After graduating from the Bachelor of Social Work program here at TRU, I found myself looking for a job. During an interview with a work search coordinator, I shared that I enjoyed writing, was about to publish a book of poetry and had my own blog and she asked, “Oh, do you mean you write with a pen?” Despite it being fairly obvious, this person did not realize that I am physically unable to use a pen and I need adaptive computer equipment to help me write.
One of my favorite pastimes is to socialize and meet new people. I especially enjoy doing this here at TRU. While taking a break from my studies, I often go to the Terrace cafeteria to have lunch, and have just recently discovered the Culinary Arts cafeteria. Although I have been coming to TRU for a few years now, I have only recently ventured out to eat in the cafeterias on campus. Because of my disability, I can have difficulty eating but this is quite normal for me. It may appear that I am choking to death or struggling to breathe, but don’t worry, it really does look worse than it is!
Sharing my experiences with all of you is not meant to deter anyone from approaching me and asking me questions. I simply hope to create awareness of misconceptions and let my fellow TRU students know that I too have felt misunderstood.
Because of the diverse cultural backgrounds, lifestyle choices and abilities that are present on campus, we have the unique opportunity to relate to one another through our shared experiences and ask each other questions. I encourage you all to take full advantage of this opportunity and share your unique perspectives with each other. You may be surprised to find that you have more in common than you think! Feel free to ask me any questions you may have and please don’t be shy!
Friday, February 26, 2010
Help me be wise oh wise King.
Give me strategic wisdom.
Sometimes my automatic response is anger.
Remind me of the confidence that You have ingrained in me .
Help me make wise decisions and battle with them rightly.
Allow me to pay attention to small nudges that creep inside my heart.
They are a part of the greater picture.
You know what You are doing.
You are my best friend.
You fill me with passion.
You are my soul mate.
You give me the giggles whenever I think of You.
When I gaze into Your eyes You cause me to become breathless.
When Your Spirit intertwines with mine I feel an undying love.
You know every aspect of my character.
I am forever getting to know Yours.
Continually dip yourself in the healing waters.
Run and leap in the healing waters.
Dive in the healing waters.
Immerse yourself in the healing waters.
Wade in the healing waters.
Be washed in the healing waters.
Let it pour over your head all the way down to your toes.

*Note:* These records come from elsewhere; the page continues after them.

-- ==== Sys2Proof/Laws/State.lean ====
section
/-! SUPPORT. Each block after the replacement of one block: the replaced one is the new one, every other is as it was. -/

namespace Sys2Proof.Machine

variable (s : State)
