-- ==== Sys2Proof/Laws/Blocks.lean ====
section
/-! SUPPORT. For each shared operation, every block it never touches is as it was. -/

namespace Sys2Proof.Machine

variable (s : State)
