-- ==== Sys2Proof/Laws/Stores.lean ====
section
/-! SUPPORT. The sparse stores and the pattern memory: a read after a write, and the one form that every write keeps. -/

namespace Sys2Proof.Machine

variable {α : Type} [DecidableEq α] {d : α}

theorem Store.wf_nil : Store.wf d ([] : Store α) = true := by simp [Store.wf]

theorem Store.wf_cons {k : Nat} {w : α} {m : Store α} :
    Store.wf d ((k, w) :: m) = true ↔ w ≠ d ∧ (∀ e ∈ m, k < e.1) ∧ Store.wf d m = true := by
  simp only [Store.wf, List.map_cons, List.pairwise_cons, List.all_cons, Bool.and_eq_true, decide_eq_true_eq,
    List.mem_map, forall_exists_index, and_imp, forall_apply_eq_imp_iff₂]
  tauto

/-- Every entry of a store after a write is an entry of before, or the one written. -/
theorem Store.mem_write {m : Store α} {a : Nat} {v : α} {e : Nat × α} (h : e ∈ Store.write d m a v) :
    e = (a, v) ∨ e ∈ m := by
  induction m with
  | nil => simp only [Store.write] at h; split at h <;> simp_all
  | cons x m ih =>
    simp only [Store.write] at h
    split at h
    · split at h <;> simp_all
    · split at h
      · split at h <;> (simp only [List.mem_cons] at *; tauto)
      · rcases List.mem_cons.1 h with h | h
        · exact .inr (h ▸ List.mem_cons_self ..)
        · exact (ih h).imp_right (List.mem_cons_of_mem _)

/-- A write keeps the one form. -/
theorem Store.wf_write {m : Store α} (hm : Store.wf d m = true) (a : Nat) (v : α) :
    Store.wf d (Store.write d m a v) = true := by
  induction m with
  | nil => simp only [Store.write]; split <;> simp_all [Store.wf_cons, Store.wf_nil]
  | cons x m ih =>
    obtain ⟨k, w⟩ := x
    obtain ⟨hw, hk, hm'⟩ := Store.wf_cons.1 hm
    simp only [Store.write]
    split
    · split
      · exact hm
      · next hak hv =>
        refine Store.wf_cons.2 ⟨hv, fun e he => ?_, hm⟩
        rcases List.mem_cons.1 he with rfl | he
        · exact hak
        · exact hak.trans (hk e he)
    · split
      · next hak =>
        split
        · exact hm'
        · next hv => exact Store.wf_cons.2 ⟨hv, fun e he => hak ▸ hk e he, hm'⟩
      · next h1 h2 =>
        refine Store.wf_cons.2 ⟨hw, fun e he => ?_, ih hm'⟩
        rcases Store.mem_write he with rfl | he
        · change k < a; omega
        · exact hk e he

omit [DecidableEq α] in
/-- A key below every listed key reads the unlisted value. -/
theorem Store.read_of_lt {m : Store α} {a : Nat} (h : ∀ e ∈ m, a < e.1) : Store.read d m a = d := by
  induction m with
  | nil => rfl
  | cons x m ih =>
    have := h x (List.mem_cons_self ..)
    simp only [Store.read]
    rw [if_neg (by omega), ih fun e he => h e (List.mem_cons_of_mem _ he)]

/-- A read after a write gives the value written at its key and leaves every other key alone. -/
theorem Store.read_write {m : Store α} (hm : Store.wf d m = true) (a b : Nat) (v : α) :
    Store.read d (Store.write d m a v) b = if b = a then v else Store.read d m b := by
  induction m with
  | nil => simp only [Store.write]; split <;> simp_all [Store.read]
  | cons x m ih =>
    obtain ⟨k, w⟩ := x
    obtain ⟨hw, hk, hm'⟩ := Store.wf_cons.1 hm
    simp only [Store.write]
    split
    · next hak =>
      have hlt : ∀ e ∈ (k, w) :: m, a < e.1 := fun e he => by
        rcases List.mem_cons.1 he with rfl | he
        · exact hak
        · exact hak.trans (hk e he)
      split
      · next hv =>
        split
        · next hb => rw [hb, Store.read_of_lt hlt, hv]
        · rfl
      · rfl
    · split
      · next hak =>
        subst hak
        split
        · next hv =>
          simp only [Store.read]
          split
          · next hb => rw [hb, Store.read_of_lt hk, hv]
          · rfl
        · simp only [Store.read]; split <;> rfl
      · next h1 h2 =>
        simp only [Store.read, ih hm']
        split
        · next hb => rw [if_neg (by omega)]
        · rfl

/-- Two cells of rows have one address only if they are one cell. -/
theorem cellAddress_inj {r j r' j' : Nat} (hj : j < Config.cellCount) (hj' : j' < Config.cellCount) :
    cellAddress r j = cellAddress r' j' ↔ r = r' ∧ j = j' := by
  simp only [cellAddress, Config.cellCount] at *
  constructor
  · intro h; omega
  · rintro ⟨rfl, rfl⟩; rfl

theorem Memory.wf_store {m : Memory} (h : Memory.wf m = true) : Store.wf 0 m = true := by
  simp only [Memory.wf, Bool.and_eq_true] at h
  exact h.1

/-- A cell after a write to a cell. -/
theorem Memory.read_write {m : Memory} (h : Memory.wf m = true) {r j r' j' : Nat} (c : Colour)
    (hj : j < Config.cellCount) (hj' : j' < Config.cellCount) :
    Memory.read (Memory.write m r j c) r' j' = if r' = r ∧ j' = j then c else Memory.read m r' j' := by
  simp only [Memory.read, Memory.write, Store.read_write (Memory.wf_store h), cellAddress_inj hj' hj]

/-- A write to a cell of the 512 rows keeps the one form of the memory. -/
theorem Memory.wf_write {m : Memory} (h : Memory.wf m = true) {r j : Nat} (c : Colour) (hr : r < Config.rowCount)
    (hj : j < Config.cellCount) : Memory.wf (Memory.write m r j c) = true := by
  simp only [Memory.wf, Bool.and_eq_true, List.all_eq_true, decide_eq_true_eq] at *
  refine ⟨Store.wf_write h.1 _ _, fun e he => ?_⟩
  rcases Store.mem_write he with rfl | he
  · simp only [cellAddress, Config.rowCount, Config.cellCount] at *; omega
  · exact h.2 e he

theorem Memory.wf_nil : Memory.wf [] = true := rfl

/-- Every memory operation keeps the form: the forward write of a load. -/
theorem Memory.wf_forwardWrite {locks : List Nat} {cs : List Colour} {m : Memory} {row cell : Nat}
    (h : Memory.wf m = true) (hc : cell < Config.cellCount) :
    Memory.wf (forwardWrite locks cs m row cell).1 = true := by
  induction cs generalizing m row cell with
  | nil => exact h
  | cons c cs ih =>
    simp only [forwardWrite]
    split
    · exact h
    · split
      · exact h
      · next hr _ =>
        split
        · next hc' => exact ih (Memory.wf_write h c (by omega) hc) hc'
        · exact ih (Memory.wf_write h c (by omega) hc) (by decide)

/-- Where the forward write leaves the cursor. -/
theorem forwardWrite_cursor {locks : List Nat} {cs : List Colour} {m : Memory} {row cell : Nat}
    (h : (row < Config.rowCount ∧ cell < Config.cellCount) ∨ (row = Config.rowCount ∧ cell = 0)) :
    let w := forwardWrite locks cs m row cell
    (w.2.1 < Config.rowCount ∧ w.2.2.1 < Config.cellCount) ∨ (w.2.1 = Config.rowCount ∧ w.2.2.1 = 0) := by
  induction cs generalizing m row cell with
  | nil => exact h
  | cons c cs ih =>
    simp only [forwardWrite]
    split
    · exact h
    · split
      · exact h
      · split
        · exact ih (.inl ⟨by omega, by assumption⟩)
        · simp only [Config.rowCount, Config.cellCount] at *
          exact ih (by omega)

end Sys2Proof.Machine
end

The Healer will be there waiting for you.
He will break the bonds of your sickness and disease.
Friday, February 12, 2010
Sometimes as sleep falls upon me at night, my muscles contract and release simultaneously. When darkness fills the room, my arms tighten and tense.
I am unable to relax. It is very painful at times. During these times I breathe and call out to Jesus. He always helps me through it and He whispers to me until I fall asleep.
There are times when I desire to get away from the noise of this world.
To be taken to a place of solitude.
Where I can open my eyes to see Your face.
Where I can open my ears to hear Your voice.
I long to be in that place of solitude once again.
To be intimate with You.
To have Your Word be ever etched upon my heart.
I surrender in that place of solitude.